- Born: 16 September 1986 (age 39) Liptovský Mikuláš, TCH
- Height: 6 ft 3 in (191 cm)
- Weight: 214 lb (97 kg; 15 st 4 lb)
- Position: Defenceman
- Shoots: Left
- team Former teams: Free agent MHk 32 Liptovský Mikuláš MHK Ružomberok HC 07 Prešov Újpesti TE Basingstoke Bison Bracknell Bees Arlan Kokshetau Peterborough Phantoms Edinburgh Capitals HC '05 Banská Bystrica AZ Havířov PSG Berani Zlín HK Poprad HKM Zvolen HC Košice Vlci Žilina
- Playing career: 2006–present

= Marcel Petran =

Slovak ice hockey player

Marcel Petran (born 16 September 1986) is a Slovak professional ice hockey defenceman. He is currently a free agent.

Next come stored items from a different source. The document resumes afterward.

-- ==== Sys2Proof/Machine/Crypto.lean ====
section
/-! DEFINITION. The algorithms R164 and R165 name for the secure session of port H2: SHA-384 with HMAC and HKDF, and AES-256 in GCM.
PRESUMED: the spec names them and defines none; what stands here is FIPS 180-4, RFC 2104, RFC 5869, FIPS 197 and SP 800-38D
(log entry 8). -/

namespace Sys2Proof.Machine.Crypto

/-! ## SHA-384 -/

/-- Round constants 0 to 39 of SHA-512. -/
def k0 : List (BitVec 64) := [0x428A2F98D728AE22, 0x7137449123EF65CD, 0xB5C0FBCFEC4D3B2F, 0xE9B5DBA58189DBBC, 0x3956C25BF348B538,
    0x59F111F1B605D019, 0x923F82A4AF194F9B, 0xAB1C5ED5DA6D8118, 0xD807AA98A3030242, 0x12835B0145706FBE, 0x243185BE4EE4B28C,
    0x550C7DC3D5FFB4E2, 0x72BE5D74F27B896F, 0x80DEB1FE3B1696B1, 0x9BDC06A725C71235, 0xC19BF174CF692694, 0xE49B69C19EF14AD2,
    0xEFBE4786384F25E3, 0x0FC19DC68B8CD5B5, 0x240CA1CC77AC9C65] ++
  [0x2DE92C6F592B0275, 0x4A7484AA6EA6E483, 0x5CB0A9DCBD41FBD4, 0x76F988DA831153B5, 0x983E5152EE66DFAB, 0xA831C66D2DB43210,
    0xB00327C898FB213F, 0xBF597FC7BEEF0EE4, 0xC6E00BF33DA88FC2, 0xD5A79147930AA725, 0x06CA6351E003826F, 0x142929670A0E6E70,
    0x27B70A8546D22FFC, 0x2E1B21385C26C926, 0x4D2C6DFC5AC42AED, 0x53380D139D95B3DF, 0x650A73548BAF63DE, 0x766A0ABB3C77B2A8,
    0x81C2C92E47EDAEE6, 0x92722C851482353B]

/-- Round constants 40 to 79. -/
def k1 : List (BitVec 64) := [0xA2BFE8A14CF10364, 0xA81A664BBC423001, 0xC24B8B70D0F89791, 0xC76C51A30654BE30, 0xD192E819D6EF5218,
    0xD69906245565A910, 0xF40E35855771202A, 0x106AA07032BBD1B8, 0x19A4C116B8D2D0C8, 0x1E376C085141AB53, 0x2748774CDF8EEB99,
    0x34B0BCB5E19B48A8, 0x391C0CB3C5C95A63, 0x4ED8AA4AE3418ACB, 0x5B9CCA4F7763E373, 0x682E6FF3D6B2B8A3, 0x748F82EE5DEFB2FC,
    0x78A5636F43172F60, 0x84C87814A1F0AB72, 0x8CC702081A6439EC] ++
  [0x90BEFFFA23631E28, 0xA4506CEBDE82BDE9, 0xBEF9A3F7B2C67915, 0xC67178F2E372532B, 0xCA273ECEEA26619C, 0xD186B8C721C0C207,
    0xEADA7DD6CDE0EB1E, 0xF57D4F7FEE6ED178, 0x06F067AA72176FBA, 0x0A637DC5A2C898A6, 0x113F9804BEF90DAE, 0x1B710B35131C471B,
    0x28DB77F523047D84, 0x32CAAB7B40C72493, 0x3C9EBE0A15C9BEBC, 0x431D67C49C100D4C, 0x4CC5D4BECB3E42B6, 0x597F299CFC657E2A,
    0x5FCB6FAB3AD6FAEC, 0x6C44198C4A475817]

/-- The initial hash value of SHA-384. -/
def h384 : List (BitVec 64) := [0xCBBB9D5DC1059ED8, 0x629A292A367CD507, 0x9159015A3070DD17, 0x152FECD8F70E5939,
    0x67332667FFC00B31, 0x8EB44A8768581511, 0xDB0C2E0D64F98FA7, 0x47B5481DBEFA4FA4]

/-- The 80 words of a block's message schedule; `w` holds the latest 16, newest first, `n` are left to add. -/
def schedule : Nat → List (BitVec 64) → List (BitVec 64)
  | 0, w => w
  | n + 1, w =>
    let x := w.getD 14 0
    let y := w.getD 1 0
    let s0 := x.rotateRight 1 ^^^ x.rotateRight 8 ^^^ (x >>> 7)
    let s1 := y.rotateRight 19 ^^^ y.rotateRight 61 ^^^ (y >>> 6)
    schedule n ((s1 + w.getD 6 0 + s0 + w.getD 15 0) :: w)

/-- One round over the eight working variables. -/
def round (v : List (BitVec 64)) (kw : BitVec 64) : List (BitVec 64) :=
  match v with
  | [a, b, c, d, e, f, g, h] =>
    let s1 := e.rotateRight 14 ^^^ e.rotateRight 18 ^^^ e.rotateRight 41
    let t1 := h + s1 + ((e &&& f) ^^^ (~~~e &&& g)) + kw
    let s0 := a.rotateRight 28 ^^^ a.rotateRight 34 ^^^ a.rotateRight 39
    let t2 := s0 + ((a &&& b) ^^^ (a &&& c) ^^^ (b &&& c))
    [t1 + t2, a, b, c, d + t1, e, f, g]
  | _ => v

/-- One block of 16 words into a hash value. -/
def compress (h w : List (BitVec 64)) : List (BitVec 64) :=
  let ws := (schedule 64 w.reverse).reverse
  let v := (List.zipWith (· + ·) (k0 ++ k1) ws).foldl round h
  List.zipWith (· + ·) h v

/-- The words of a padded message, most significant byte first. -/
def beWords (l : List Byte) (n : Nat) : List (BitVec 64) := (List.range n).map fun i => BitVec.ofNat 64 (ofBe ((l.drop (8 * i)).take 8))

/-- The blocks of a padded message folded into a hash value; `n` blocks are left. -/
def hashBlocks (h : List (BitVec 64)) (l : List Byte) : Nat → List (BitVec 64)
  | 0 => h
  | n + 1 => hashBlocks (compress h (beWords l 16)) (l.drop 128) n

/-- SHA-384 of a message. -/
def sha384 (m : List Byte) : List Byte :=
  let pad := (239 - m.length % 128) % 128
  let l := m ++ [0x80] ++ List.replicate pad 0 ++ beBytes 16 (m.length * 8)
  ((hashBlocks h384 l (l.length / 128)).flatMap fun w => beBytes 8 w.toNat).take 48

/-- HMAC-SHA-384. -/
def hmac (key m : List Byte) : List Byte :=
  let k := if key.length > 128 then sha384 key else key
  let k := k ++ List.replicate (128 - k.length) 0
  sha384 (k.map (· ^^^ 0x5C) ++ sha384 (k.map (· ^^^ 0x36) ++ m))

/-- HKDF-SHA-384 of up to 96 bytes. -/
def hkdf (ikm salt info : List Byte) (n : Nat) : List Byte :=
  let prk := hmac salt ikm
  let t1 := hmac prk (info ++ [1])
  let t2 := hmac prk (t1 ++ info ++ [2])
  (t1 ++ t2).take n

/-! ## AES-256 -/

/-- Multiplication by x in the field of AES. -/
def xtime (a : Nat) : Nat := if a < 128 then 2 * a else (2 * a) % 256 ^^^ 0x1B

/-- Product in the field of AES; `n` bits of `b` are left. -/
def gmul (a b : Nat) : Nat → Nat
  | 0 => 0
  | n + 1 => (if b % 2 = 1 then a else 0) ^^^ gmul (xtime a) (b / 2) n

/-- A field element raised to the power 254, its inverse: the product of its powers 2, 4, … 128. -/
def ginv (a : Nat) : Nat := ((List.range 7).foldl (fun (p : Nat × Nat) _ =>
  let q := gmul p.1 p.1 8
  (q, gmul p.2 q 8)) (a, 1)).2

/-- The S-box. -/
def sbox (b : Byte) : Byte :=
  let x := BitVec.ofNat 8 (ginv b.toNat)
  x ^^^ x.rotateLeft 1 ^^^ x.rotateLeft 2 ^^^ x.rotateLeft 3 ^^^ x.rotateLeft 4 ^^^ 0x63

/-- Bytes added in the field. -/
def xorB (a b : List Byte) : List Byte := List.zipWith (· ^^^ ·) a b

/-- The expanded key, newest word first; word number `i` is next and `n` are left. -/
def expand (ws : List (List Byte)) (i rcon : Nat) : Nat → List (List Byte)
  | 0 => ws
  | n + 1 =>
    let p := ws.getD 0 []
    let t := if i % 8 = 0 then xorB ((p.drop 1 ++ p.take 1).map sbox) [BitVec.ofNat 8 rcon, 0, 0, 0]
      else if i % 8 = 4 then p.map sbox else p
    expand (xorB (ws.getD 7 []) t :: ws) (i + 1) (if i % 8 = 0 then xtime rcon else rcon) n

/-- The fifteen round keys of a 32-byte key. -/
def roundKeys (key : List Byte) : List (List Byte) :=
  let ws := (expand ((List.range 8).map fun i => (key.drop (4 * i)).take 4).reverse 8 1 52).reverse
  (List.range 15).map fun r => ((ws.drop (4 * r)).take 4).flatten

/-- ShiftRows over the state held column by column. -/
def shiftRows (l : List Byte) : List Byte := (List.range 16).map fun i => l.getD ((i + 4 * (i % 4)) % 16) 0

/-- MixColumns. -/
def mixColumns (l : List Byte) : List Byte := (List.range 16).map fun i =>
  let at_ (j : Nat) : Nat := (l.getD (i / 4 * 4 + (i + j) % 4) 0).toNat
  BitVec.ofNat 8 (gmul (at_ 0) 2 8 ^^^ gmul (at_ 1) 3 8 ^^^ at_ 2 ^^^ at_ 3)

/-- The rounds after the first key addition: all but the last mix the columns. -/
def rounds : List (List Byte) → List Byte → List Byte
  | [], x => x
  | [k], x => xorB (shiftRows (x.map sbox)) k
  | k :: t, x => rounds t (xorB (mixColumns (shiftRows (x.map sbox))) k)

/-- One block enciphered under the round keys. -/
def aes (ks : List (List Byte)) (x : List Byte) : List Byte :=
  match ks with
  | [] => x
  | k :: t => rounds t (xorB x k)

/-! ## GCM -/

/-- Product in GF(2^128), bit 127 of `x` first; `n` bits are left. -/
def gf (x v z : Nat) : Nat → Nat
  | 0 => z
  | n + 1 => gf x (if v % 2 = 1 then v / 2 ^^^ (0xE1 <<< 120) else v / 2) (if x.testBit n then z ^^^ v else z) n

/-- GHASH of a whole number of blocks; `n` are left. -/
def ghash (h y : Nat) (l : List Byte) : Nat → Nat
  | 0 => y
  | n + 1 => ghash h (gf (y ^^^ ofBe (l.take 16)) h 0 128) (l.drop 16) n

/-- Zeros that fill a block. -/
def pad16 (l : List Byte) : List Byte := l ++ List.replicate ((16 - l.length % 16) % 16) 0

/-- Counter mode from counter `c` on; `n` blocks are left. -/
def ctr (ks : List (List Byte)) (iv : List Byte) (c : Nat) (l : List Byte) : Nat → List Byte
  | 0 => []
  | n + 1 => xorB (l.take 16) (aes ks (iv ++ beBytes 4 c)) ++ ctr ks iv (c + 1) (l.drop 16) n

/-- The text under a key and a 12-byte nonce: enciphered, or deciphered again. -/
def gcmText (key iv l : List Byte) : List Byte := ctr (roundKeys key) iv 2 l ((l.length + 15) / 16)

/-- The tag of a ciphertext and additional data. -/
def gcmTag (key iv aad c : List Byte) : List Byte :=
  let ks := roundKeys key
  let h := ofBe (aes ks (List.replicate 16 0))
  let l := pad16 aad ++ pad16 c ++ beBytes 8 (aad.length * 8) ++ beBytes 8 (c.length * 8)
  xorB (beBytes 16 (ghash h 0 l (l.length / 16))) (aes ks (iv ++ beBytes 4 1))

end Sys2Proof.Machine.Crypto
end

Petran made his professional debut for MHk 32 Liptovský Mikuláš in 2006. He later played in the MOL Liga for Újpesti TE, the Kazakhstan Hockey Championship for Arlan Kokshetau and the Elite Ice Hockey League for the Edinburgh Capitals before returning to Slovakia on August 9, 2015, with HC '05 Banská Bystrica.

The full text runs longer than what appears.